Rowan nears enrollment target years ahead of schedule

Rowan University's president, Ali A. Houshmand, set the goal of having 12,000 full-time undergraduate students in the 2023-24 school year.

Just two years into an ambitious 10-year growth plan that included increasing full-time undergraduate enrollment by nearly 30 percent, Rowan University has nearly met that goal, though it has fallen slightly behind in others.

Rowan's president, Ali A. Houshmand, set the goal of having 12,000 full-time undergraduate students in the 2023-24 school year. That number was to be reached through controlled growth from 9,348 students in fall 2013.

Instead, full-time undergraduate enrollment has jumped to 11,710 this year, nearly reaching the final goal.

"That speaks volumes about the work we have done over the past several years," Houshmand said.

Rowan has grown in stature and also benefited from tough economic times in which parents push their children toward affordable college options, he said.

"We're seeing a huge increase in applications," he said.

Houshmand said full-time undergraduate enrollment, having essentially met its target, now would be kept relatively constant.

Instead, he said, the university needed to focus its effort on growing its other enrollment areas: part-time undergraduates, full- and part-time graduate students, and professional students.

The part-time undergraduate population, for example, has shrunk each year instead of growing. There were 1,603 part-time undergraduate students in fall 2013, with the number shrinking to 1,523 the next year and to 1,459 in fall 2015.

"There are some part-time students we need to make up, and transfer students generally make up a large part of that," said Jeff Hand, Rowan's vice president for strategic enrollment management.

Houshmand has set a 10-year total enrollment target of 25,650, nearly double the 2013-14 enrollment of 13,349.

Rowan currently is up to 16,155 students, a 21 percent growth in two years.

Much of the focus now is on transfer students, with Houshmand relying on partnerships between Rowan and area community colleges.

The university so far has partnered with the community colleges in Burlington and Gloucester Counties, which have renamed themselves Rowan College at Burlington County and Rowan College at Gloucester County.

Those partnerships include guaranteed acceptance for transfer students from the county colleges who meet Rowan's grade requirements. Rowan also encourages rejected freshmen applicants to attend the community colleges and enter Rowan via transfer.

"I'm likening this thing to baseball and the minor leagues - think about it, a farm system," Houshmand said.

Nearly half of the new students on campus this year came in as transfers from other schools, largely the community colleges.

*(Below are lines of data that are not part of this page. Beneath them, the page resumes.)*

-- ==== Sys2Proof/Machine/Elementary.lean ====
section
/-! DEFINITION. The functions of R94: exponential, natural logarithm and hyperbolic tangent, to far more
bits than any format holds, with a sticky mark, so that one rounding follows (R94, R154); log entry 10. -/
namespace Sys2Proof.Machine

/-- Fractional bits of the fixed-point work. -/
def fixBits : Nat := 640

/-- ln 2 × 2^640, rounded down. -/
def ln2Fix : Nat :=
  0xB17217F7D1CF79ABC9E3B39803F2F6AF40F343267298B62D8A0D175B8BAAFA2BE7B876206DEBAC98559552FB4AFA1B10ED2EAE35C138214427573B291169B8253E96CA16224AE8C51ACBDA11317C387E

/-- Sum of the terms of e^r from term `t` = r^(n−1)/(n−1)! on. -/
def expSeries (r fuel n t : Nat) : Nat :=
  match fuel with
  | 0 => t
  | f + 1 => if t = 0 then 0 else t + expSeries r f (n + 1) (t * r / 2 ^ fixBits / n)

/-- e^x of a fixed-point x: a mantissa in [1, 2) × 2^640 and the exponent of 2. -/
def expFix (x : Int) : Nat × Int :=
  let k := x / ln2Fix
  let r := (x - k * ln2Fix).toNat
  (expSeries r 220 1 (2 ^ fixBits), k)

/-- The fixed-point value of m × 2^e. -/
def toFix (neg : Bool) (m : Nat) (e : Int) : Int :=
  let s := e + fixBits
  let v : Int := if 0 ≤ s then m * 2 ^ s.toNat else m / 2 ^ (-s).toNat
  if neg then -v else v

/-- A value just above or just below 1. -/
def nearOne (above : Bool) : Num :=
  if above then .fin false (2 ^ 250) (-250) true else .fin false (2 ^ 250 - 1) (-250) true

/-- e^x (R154). -/
def Num.exp (x : Num) : Num :=
  match x with
  | .nan => .nan
  | .inf neg => if neg then .zero false else .inf false
  | .fin neg m e _ =>
    if m = 0 then .fin false 1 0 false
    else
      let top := e + bitLen_ m
      if 13 < top then .fin false 1 (if neg then -4000 else 4000) true
      else if top < -240 then nearOne (!neg)
      else
        let (s, k) := expFix (toFix neg m e)
        .fin false s (k - fixBits) true

/-- Sum of the series z + z³/3 + … of atanh, from the term with power `t` and divisor `d`. -/
def atanhSeries (zz : Nat) (fuel d t : Nat) : Nat :=
  match fuel with
  | 0 => 0
  | f + 1 => if t = 0 then 0 else t / d + atanhSeries zz f (d + 2) (t * zz / 2 ^ fixBits)

/-- ln of m × 2^e in fixed point, m not zero. -/
def lnFix (m : Nat) (e : Int) : Int :=
  let l := bitLen_ m
  let s := if 3 * m > 4 * 2 ^ (l - 1) then l else l - 1
  let k := e + s
  let d : Int := (m : Int) - 2 ^ s
  let z := d.natAbs * 2 ^ fixBits / (m + 2 ^ s)
  let a : Int := 2 * atanhSeries (z * z / 2 ^ fixBits) 200 1 z
  (if d < 0 then -a else a) + k * ln2Fix

/-- ln x (R154): −∞ of a zero, NaN of a negative value, +0 of 1. -/
def Num.ln (x : Num) : Num :=
  match x with
  | .nan => .nan
  | .inf neg => if neg then .nan else .inf false
  | .fin neg m e _ =>
    if m = 0 then .inf true
    else if neg then .nan
    else
      let v := lnFix m e
      if v = 0 then .zero false else .fin (v < 0) v.natAbs (-fixBits) true

/-- tanh x (R154): ±0 of ±0, ±1 of the infinities. -/
def Num.tanh (x : Num) : Num :=
  match x with
  | .nan => .nan
  | .inf neg => .fin neg 1 0 false
  | .fin neg m e _ =>
    if m = 0 then .zero neg
    else
      let top := e + bitLen_ m
      if 10 < top then .fin neg (2 ^ 250 - 1) (-250) true
      else if top < -130 then .fin neg (m * 2 ^ 200 - 1) (e - 200) true
      else
        let (s, k) := expFix (2 * toFix false m e)
        let a := s * 2 ^ k.toNat
        .fin neg ((a - 2 ^ fixBits) * 2 ^ 700 / (a + 2 ^ fixBits)) (-700) true

end Sys2Proof.Machine
end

Hand, the Rowan vice president, said the focus on transfer students is "very intentional," and growth in those areas will require better support systems.

"Transfer students come in with a mixed bag of issues . . . some of them academic, some of them money, some of them situational, and so what we do is, we have advising that's available for them at all times to sort out these issues for them," Hand said. "What we're doing is removing all those roadblocks."

Joseph Basso, a public relations and advertising professor at Rowan who is president of the faculty union, said he was excited about the enrollment growth, as long as it is matched by appropriate growth in other areas.

A two-time Rowan alumnus, Basso praised the expansion - "it's wonderful . . . it's exciting" - and noted that Rowan has grown its faculty ranks, sometimes in record numbers.

The thing Basso will be watching is whether that faculty growth continues, matching student growth with that of professors.

"We have lofty goals, and I commend those goals, I truly do. I think all of us are excited about it, but I have to consider that my job is to protect my members," he said.

Houshmand included faculty size as one of many components of the university that have to grow in order to meet his expansion goals.

"We have to worry about our infrastructure. As we speak, we are frantically trying to build more classrooms, more labs," Houshmand said.

"My biggest fear is to grow and [not] grow the rest of the components of the institution concurrently. And if you don't, then the quality is going to suffer," he said.